“Un passeport pour étudiant francophone”
28 12 2007Un document administratif, dit passeport étudiant francophone, qui permettrait aux étudiants étrangers qui veulent étudier en français de pouvoir le faire dans de bonnes conditions de circulation et de dignité. Le document en question serait assorti d’un certain nombre d’obligations de résultats et de restitution des connaissances aux pays d’origine. Il s’agit de l’une des demandes émises par les associations francophones et proposée à plusieurs reprises à l’occasion de la conférence des chefs d’Etat et de gouvernement des pays ayant le français en partage.
Les explications de Maurice Zinovieff, secrétaire général de l’Association Francophone de Liaison et d’Amitié (AFAL): ”C’est un projet qui a été porté à plusieurs reprises devant les membres des Sommets mais il n’a pas été adopté jusqu’à présent. Les Etats étaient réticents.”
Lafrancophratrie: “Pour quelles raisons les Etats étaient-ils réticents?”
Maurice Zinovieff: ”D’une part, cela pose des problèmes de discrimination positive. D’autre part, des problèmes d’ordre juridique. La discrimination n’est pas toujours facile à établir: qu’est-ce qu’un francophone? Est-ce un professeur d’université qui enseigne la littérature française alors qu’il est totalement étranger, anglophone ou africain, par exemple? Et quel est le rapport entre l’Africain qui viendrait du Mali qui est illettré et qui parle un peu le français?

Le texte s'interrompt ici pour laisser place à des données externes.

theorem witness_PcieCommandsComplete_1_pcieLinkChange : ∃ (d : Dev) (gen width : Nat) (reversed : Bool), (d.linkUp = false) ∧
    (d.rdB 0x130 PCIE_CTL.LTSSM_EN = true) ∧ (d.pcie.perst = false) ∧ (1 ≤ gen) ∧ (gen ≤ d.rd 0x130 PCIE_CTL.MAX_GEN + 1) ∧ (1 ≤
    width) ∧ (width ≤ (if d.rdB 0x130 PCIE_CTL.X1 then 1 else 2)) :=
  ⟨{ (D0.wr 0x130 PCIE_CTL.LTSSM_EN 1) with pcie := { D0.pcie with perst := false } }, 1, 1, true, by decide +kernel, by decide +kernel, by decide +kernel, by decide +kernel, by decide +kernel, by decide +kernel, by decide +kernel⟩

theorem witness_PcieCommandsComplete_2_pcieLinkChange : ∃ (d : Dev) (gen width : Nat) (reversed : Bool), (d.linkUp = true) :=
  ⟨D0.wr 0x130 PCIE_LINK.UP 1, 1, 1, false, by decide +kernel⟩

theorem witness_PcieCommandsComplete_3_pcieOutboundCompletion : ∃ (d : Dev) (index outcome data : Nat) (r : OutRead) (a : Code
    × Nat), (d.pcie.reads[index]? = some r) ∧ (r.answer = none) ∧ (a = (outcomeCode outcome, if outcomeCode outcome = .okay then
    data % 256 ^ r.size else 0)) :=
  ⟨dOutRead, 0, 0, 7, outRead0, _, by decide +kernel, by decide +kernel, rfl⟩

theorem witness_PcieCommandsComplete_4_pcieCplTimeout : ∃ (d : Dev) (index : Nat) (r : OutRead) (e : Dev),
    (d.pcie.reads[index]? = some r) ∧ (r.answer = none) ∧ (e = ((d.reach ((r.since + d.cplTo * 1000) * nsU)).cnt 0x130
    PCIE_ERR_CNT.CPL_TO_CNT).pcieInt 2) :=
  ⟨dOutRead, 0, outRead0, _, by decide +kernel, by decide +kernel, rfl⟩

theorem witness_PcieCommandsComplete_5_pcieIntxMessage : ∃ (d : Dev) (pin : Nat) (high : Bool), (d.endpoint = false) ∧
    (d.linkUp = true) ∧ (pin < 4) :=
  ⟨D0.wr 0x130 PCIE_LINK.UP 1, 3, true, by decide +kernel, by decide +kernel, by decide +kernel⟩

theorem witness_PcieCommandsComplete_6_msixVectorSignal : ∃ (d : Dev) (v : Nat), (v < 64) ∧ (d.endpoint = true) ∧ (d.linkUp =
    true) ∧ (d.rdB 0x132 (PCIE_MSIX_MAP.EN.at v) = true) ∧ (d.plicRaised (d.rd 0x132 (PCIE_MSIX_MAP.SOURCE.at v)) = true) :=
  ⟨dMsix, 0, by decide +kernel, by decide +kernel, by decide +kernel, by decide +kernel, by decide +kernel⟩

theorem witness_PcieCommandsComplete_7_pcieFlr : ∃ (d : Dev), (d.endpoint = true) ∧ (d.linkUp = true) :=
  ⟨sPcie.dev, by decide +kernel, by decide +kernel⟩

theorem witness_PcieCommandsComplete_8_perstAssert : ∃ (d : Dev), (d.pcie.perst = false) :=
  ⟨{ D0 with pcie := { D0.pcie with perst := false } }, by decide +kernel⟩

theorem witness_PcieCommandsComplete_9_perstRelease : ∃ (d : Dev), (d.pcie.perst = true) :=
  ⟨{ D0 with pcie := { D0.pcie with perst := true } }, by decide +kernel⟩

theorem witness_PcieCommandsComplete_10_pcieCfgRead : ∃ (d : Dev) (status data ty : Nat), (d.answers 0x133 = true) ∧
    (d.cfgType = some ty) :=
  ⟨D0.wr 0x130 PCIE_LINK.UP 1, 0, 7, 0, by decide +kernel, by decide +kernel⟩

theorem witness_PcieCommandsComplete_11_pcieCfgWrite : ∃ (d : Dev) (value status ty : Nat), (d.answers 0x133 = true) ∧
    (d.cfgType = some ty) :=
  ⟨D0.wr 0x130 PCIE_LINK.UP 1, 7, 0, 0, by decide +kernel, by decide +kernel⟩

theorem witness_PcieCommandsComplete_12_pcieCfgRead : ∃ (d : Dev) (status data : Nat), (d.answers 0x133 = true) ∧ (d.cfgType =
    none) :=
  ⟨D0, 0, 7, by decide +kernel, by decide +kernel⟩

theorem witness_PcieCommandsComplete_13_pcieL1Change : ∃ (d : Dev), (d.linkUp = true) :=
  ⟨D0.wr 0x130 PCIE_LINK.UP 1, by decide +kernel⟩

theorem witness_PcieCommandsComplete_14_pcieL1Change : ∃ (d : Dev) (kind : Nat), (2 ≤ kind) ∧ (d.linkUp = true) ∧ (d.rdB 0x130
    PCIE_LINK.L1 = true) :=
  ⟨(D0.wr 0x130 PCIE_LINK.UP 1).wr 0x130 PCIE_LINK.L1 1, 2, by decide +kernel, by decide +kernel, by decide +kernel⟩

theorem witness_PcieCommandsComplete_15_pcieL1Change : ∃ (d : Dev), (d.linkUp = true) ∧ (d.rdB 0x130 PCIE_CTL.ASPM_L1 = true)
    :=
  ⟨(D0.wr 0x130 PCIE_LINK.UP 1).wr 0x130 PCIE_CTL.ASPM_L1 1, by decide +kernel, by decide +kernel⟩

theorem witness_PcieCommandsComplete_16_pcieErrorMessage : ∃ (d : Dev), (d.linkUp = true ∨ d.endpoint = true) :=
  ⟨D0.wr 0x130 PCIE_LINK.UP 1, by decide +kernel⟩

theorem witness_DispatcherCommandsComplete_1_threadPost : ∃ (d : Dev) (handle level aff : Nat), (d.inService dspPage = true) ∧
    (d.handleOk handle = true) ∧ (handle < 65536) ∧ (level < 64) ∧ (aff < 256) :=
  ⟨(D0.setState dspPage .running).wr dspPage DSP_CFG.THREADS_LOG2 8, 255, 9, 0, by decide +kernel, by decide +kernel, by decide +kernel, by decide +kernel, by decide +kernel⟩

theorem witness_DispatcherCommandsComplete_2_threadCancel : ∃ (d : Dev) (handle : Nat), (d.inService dspPage = true) ∧
    (d.handleOk handle = true) ∧ (handle < 65536) :=
  ⟨(D0.setState dspPage .running).wr dspPage DSP_CFG.THREADS_LOG2 8, 255, by decide +kernel, by decide +kernel, by decide +kernel⟩

theorem witness_DispatcherCommandsComplete_3_dspAsk : ∃ (d : Dev) (core : Nat) (r : Dev × Option Nat), (core < 8) ∧ (d.active
    dspPage = true) ∧ ((d.port core).wait = none) ∧ (r = d.ask core false) :=
  ⟨D0.setState dspPage .running, 7, _, by decide +kernel, by decide +kernel, by decide +kernel, rfl⟩

theorem witness_DispatcherCommandsComplete_4_dspYield : ∃ (d : Dev) (core : Nat) (r : Dev × Option Nat), (core < 8) ∧
    (d.active dspPage = true) ∧ ((d.port core).wait = none) ∧ (r = d.ask core true) :=
  ⟨D0.setState dspPage .running, 7, _, by decide +kernel, by decide +kernel, by decide +kernel, rfl⟩

theorem witness_DispatcherCommandsComplete_5_askTimeout : ∃ (d : Dev) (core t : Nat) (e : Dev), (core < 8) ∧ ((d.port
    core).wait = some t) ∧ (e = d.reach ((t + 1000 * d.rd dspPage DSP_CFG.ASK_WAIT) * nsU)) :=
  ⟨dWait, 1, 5, _, by decide +kernel, by decide +kernel, rfl⟩

theorem witness_DispatcherCommandsComplete_6_askInterrupted : ∃ (d : Dev) (core t : Nat), (core < 8) ∧ ((d.port core).wait =
    some t) :=
  ⟨dWait, 1, 5, by decide +kernel, by decide +kernel⟩

theorem witness_DispatcherCommandsComplete_7_dspFloorWrite : ∃ (d : Dev) (value : Nat), (d.answers dspPage = true) :=
  ⟨D0, 9, by decide +kernel⟩

theorem witness_DispatcherCommandsComplete_8_dspCoreEnWrite : ∃ (d : Dev) (core : Nat) (en : Bool), (core < 8) ∧ (d.answers
    dspPage = true) :=
  ⟨D0, 7, true, by decide +kernel, by decide +kernel⟩

theorem witness_MemoryCommandsComplete_1_scrubStep : ∃ (d : Dev) (addr : Nat), (d.bstate srmPage = .running) ∧ (d.rdB srmPage
    SRM_SCRUB.SCRUB_EN = true) ∧ ((sramBase ≤ addr ∧ addr < hamperBase ∧ d.group (d.groupOf addr) = 0) ∨ (hamperBase ≤ addr ∧ addr
    < hamperBase + 0x100000 ∧ d.rdB srmPage SRM_HAMPER.WIPING = false)) :=
  ⟨(D0.setState srmPage .running).wr srmPage SRM_SCRUB.SCRUB_EN 1, 0x10000000, by decide +kernel, by decide +kernel, by decide +kernel⟩

theorem witness_MemoryCommandsComplete_2_scrubStep : ∃ (d : Dev) (addr o : Nat), (d.bstate srmPage = .running) ∧ (d.rdB
    srmPage SRM_SCRUB.SCRUB_EN = true) ∧ ((sramBase ≤ addr ∧ addr < hamperBase ∧ d.group (d.groupOf addr) = 0) ∨ (hamperBase ≤
    addr ∧ addr < hamperBase + 0x100000 ∧ d.rdB srmPage SRM_HAMPER.WIPING = false)) :=
  ⟨(D0.setState srmPage .running).wr srmPage SRM_SCRUB.SCRUB_EN 1, 0x10300000, 0, by decide +kernel, by decide +kernel, by decide +kernel⟩

theorem witness_MemoryCommandsComplete_3_srmThermosWrite : ∃ (d : Dev) (value : Nat), (d.answers srmPage = true) :=
  ⟨D0, 1, by decide +kernel⟩

theorem witness_MemoryCommandsComplete_4_groupWakeDone : ∃ (d : Dev) (group : Nat) (e : Dev), (group < 8) ∧ (d.group group =
    1) ∧ (e = (d.setGroup group 0).heldServe) :=
  ⟨D0.setGroup 7 1, 7, _, by decide +kernel, by decide +kernel, rfl⟩

theorem witness_MemoryCommandsComplete_5_groupZeroingDone : ∃ (d : Dev) (group : Nat), (group < 8) ∧ (d.group group = 4) :=
  ⟨D0.setGroup 7 4, 7, by decide +kernel, by decide +kernel⟩

theorem witness_MemoryCommandsComplete_6_groupIdleReturn : ∃ (d : Dev) (group : Nat), (group < 8) ∧ (d.bstate srmPage =
    .running) ∧ (d.group group = 0) ∧ (d.groupMode group = 1) ∧ (group ∈ d.ms.woken) ∧ (d.rd srmPage SRM_THERMOS_CFG.IDLE_RET ≠ 0)
    :=
  ⟨dWoken, 7, by decide +kernel, by decide +kernel, by decide +kernel, by decide +kernel, by decide +kernel, by decide +kernel⟩

theorem witness_MemoryCommandsComplete_7_hamperWipeRequest : ∃ (d : Dev) (e : Dev), (d.answers 0x078 = true) ∧ (e =
    d.freshCells hamperBase (hamperBase + 0x100000)) :=
  ⟨D0, _, by decide +kernel, rfl⟩

theorem witness_MemoryCommandsComplete_8_hamperWipeDone : ∃ (d : Dev) (e : Dev), (d.rdB srmPage SRM_HAMPER.WIPING = true) ∧ (e
    = d.freshCells hamperBase (hamperBase + 0x100000)) :=
  ⟨D0.wr srmPage SRM_HAMPER.WIPING 1, _, by decide +kernel, rfl⟩

theorem witness_DramCommandsComplete_1_dramRefreshDue : ∃ (d : Dev) (channel rank bg ba k : Nat), (d.active drmPage = true) ∧
    (k = channel * 32 + rank * 16 + bg * 4 + ba) ∧ (d.bankUrgent k = false ∨ d.rdB drmPage DRM_REFRESH.PER_BANK = false ∨ min 8
    (d.rd drmPage DRM_REFRESH.POSTPONE) ≤ lookOr 0 d.ms.postponed k) :=
  ⟨D0.setState drmPage .running, 0, 0, 0, 0, _, by decide +kernel, rfl, by decide +kernel⟩

theorem witness_DramCommandsComplete_2_dramRefreshDue : ∃ (d : Dev) (channel rank bg ba k : Nat), (d.active drmPage = true) ∧
    (k = channel * 32 + rank * 16 + bg * 4 + ba) ∧ (d.bankUrgent k = true) ∧ (d.rdB drmPage DRM_REFRESH.PER_BANK = true) ∧ (lookOr
    0 d.ms.postponed k < min 8 (d.rd drmPage DRM_REFRESH.POSTPONE)) :=
  ⟨dUrgent, 0, 0, 0, 0, _, by decide +kernel, rfl, by decide +kernel, by decide +kernel, by decide +kernel⟩

theorem witness_DramCommandsComplete_3_mr4Poll : ∃ (d : Dev) (channel rate : Nat) (high trip : Bool) (e f : Dev), (channel <
    4) ∧ (d.active drmPage = true) ∧ (e = d.wr (phyPage channel) DRM_PHY_STAT.REF_RATE rate) ∧ (f = (if high then e.ev drmPage 12
    else e)) :=
  ⟨D0.setState drmPage .running, 3, 5, true, false, _, _, by decide +kernel, by decide +kernel, rfl, rfl⟩

theorem witness_DramCommandsComplete_4_dramPowerDownEntry : ∃ (d : Dev) (channel : Nat), (channel < 4) ∧ (d.active drmPage =
    true) ∧ (d.rd drmPage DRM_SR.PD_IDLE ≠ 0) ∧ (d.channelIdle channel = true) :=
  ⟨(D0.setState drmPage .running).wr drmPage DRM_SR.PD_IDLE 1, 3, by decide +kernel, by decide +kernel, by decide +kernel, by decide +kernel⟩

theorem witness_DramCommandsComplete_5_dramSelfRefreshEntry : ∃ (d : Dev) (channel : Nat) (e : Dev), (channel < 4) ∧ (d.active
    drmPage = true) ∧ (d.pstate = 2) ∧ (d.channelIdle channel = true) ∧ (e =
    { d with ms := { d.ms with rows := d.ms.rows.filter fun r => decide (r.1 / 32 ≠ channel) } }) :=
  ⟨(D0.setState drmPage .running).wr 0x001 PWR_STATE.STATE 2, 3, _, by decide +kernel, by decide +kernel, by decide +kernel, by decide +kernel, rfl⟩

theorem witness_DramCommandsComplete_6_dramReadReturn : ∃ (d : Dev) (channel ns i data : Nat) (near : NearFact) (ecc :
    EccFact) (r : DramReq) (e : Dev), (d.active drmPage = true) ∧ (d.ms.dq.zipIdx.find? (fun r => decide (r.1.ch = channel) &&
    r.1.issued.isSome && r.1.answer.isNone) = some (r, i)) ∧ (r.issued = some data) ∧ (e = (((d.reach ((r.atNs + ns) *
    nsU)).dramLatency (dramPort r.who) ns).dramReturn i r data ecc)) :=
  ⟨dDq, 0, 90, 0, 7, ⟨false, false⟩, .clean, dramReq0, _, by decide +kernel, by decide +kernel, by decide +kernel, rfl⟩

theorem witness_DramCommandsComplete_7_dramPeriodicUpdate : ∃ (d : Dev) (channel : Nat) (zq : Bool), (channel < 4) ∧ (d.active
    drmPage = true) :=
  ⟨D0.setState drmPage .running, 3, false, by decide +kernel, by decide +kernel⟩

theorem witness_DramCommandsComplete_8_dramTrain : ∃ (d : Dev) (steps ch : Nat) (e f : Dev), (d.rdB drmPage
    DRM_TRAIN_STAT.BUSY = false) ∧ (d.bstate drmPage = .stopped) ∧ (∀ k < 4, bit ch k = true → d.bstate (phyPage k) = .running) ∧
    (d.answers 0x079 = true) ∧ (e = ((d.wr drmPage DRM_TRAIN_CMD.OP 0).wr drmPage DRM_TRAIN_CMD.STEPS steps).wr drmPage
    DRM_TRAIN_CMD.CH ch) ∧ (f = (e.wr drmPage DRM_TRAIN_STAT.REFUSED 0).wr drmPage DRM_TRAIN_STAT.BUSY 1) :=
  ⟨D0.setState (phyPage 1) .running, 63, 2, _, _, by decide +kernel, by decide +kernel, by decide +kernel, by decide +kernel, rfl, rfl⟩

theorem witness_DramCommandsComplete_9_dramTrainSave : ∃ (d : Dev) (ch : Nat) (e f : Dev), (d.rdB drmPage DRM_TRAIN_STAT.BUSY
    = false) ∧ (d.bstate drmPage = .stopped) ∧ (∀ k < 4, bit ch k = true → d.bstate (phyPage k) = .running) ∧ (d.answers 0x079 =
    true) ∧ (e = ((d.wr drmPage DRM_TRAIN_CMD.OP 1).wr drmPage DRM_TRAIN_CMD.STEPS 0).wr drmPage DRM_TRAIN_CMD.CH ch) ∧ (f = (e.wr
    drmPage DRM_TRAIN_STAT.REFUSED 0).wr drmPage DRM_TRAIN_STAT.BUSY 1) :=
  ⟨D0.setState (phyPage 1) .running, 2, _, _, by decide +kernel, by decide +kernel, by decide +kernel, by decide +kernel, rfl, rfl⟩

Lafrancophratrie: Il aurait fallu définir ce qu’est un francophone, au départ?
Maurice Zinovieff: Pour l’obtention d’un visa d’étude, il existe déjà, dans un certain nombre de pays, des examens de français. Ce sont les prémices. Toutefois, cela a des effets qui ne sont pas toujours concluants car dans certains pays se développent des cours privés de français. Donc, cela favorise certains au détriment d’autres. En même temps, un étudiant qui ne maîtrise pas bien le français ne sera pas pris, on ne lui donnera pas de visa alors que finalement il aurait très bien pu s’adapter en France: apprendre le français, etcetera. Dans son cas, le français aurait pu avoir une grande utilité pour l’avenir mais il sera écarté. Cela à des effets pervers parfois d’où notre proposition d’un passeport étudiant francophone.
Lafrancophratrie: Les pays membres de l’organisation internationale de la francophonie sont des pays francophones alors pourquoi ne pas les privilégier?
Maurice Zinovieff: Cela n’existe pas juridiquement.
Vraisemblablement, les frontières de la francophonie ne sont pas définies, même pour ses protagonistes. Alors, pour l’instant et jusqu’à nouvel ordre, disons adieu au passeport étudiant francophone.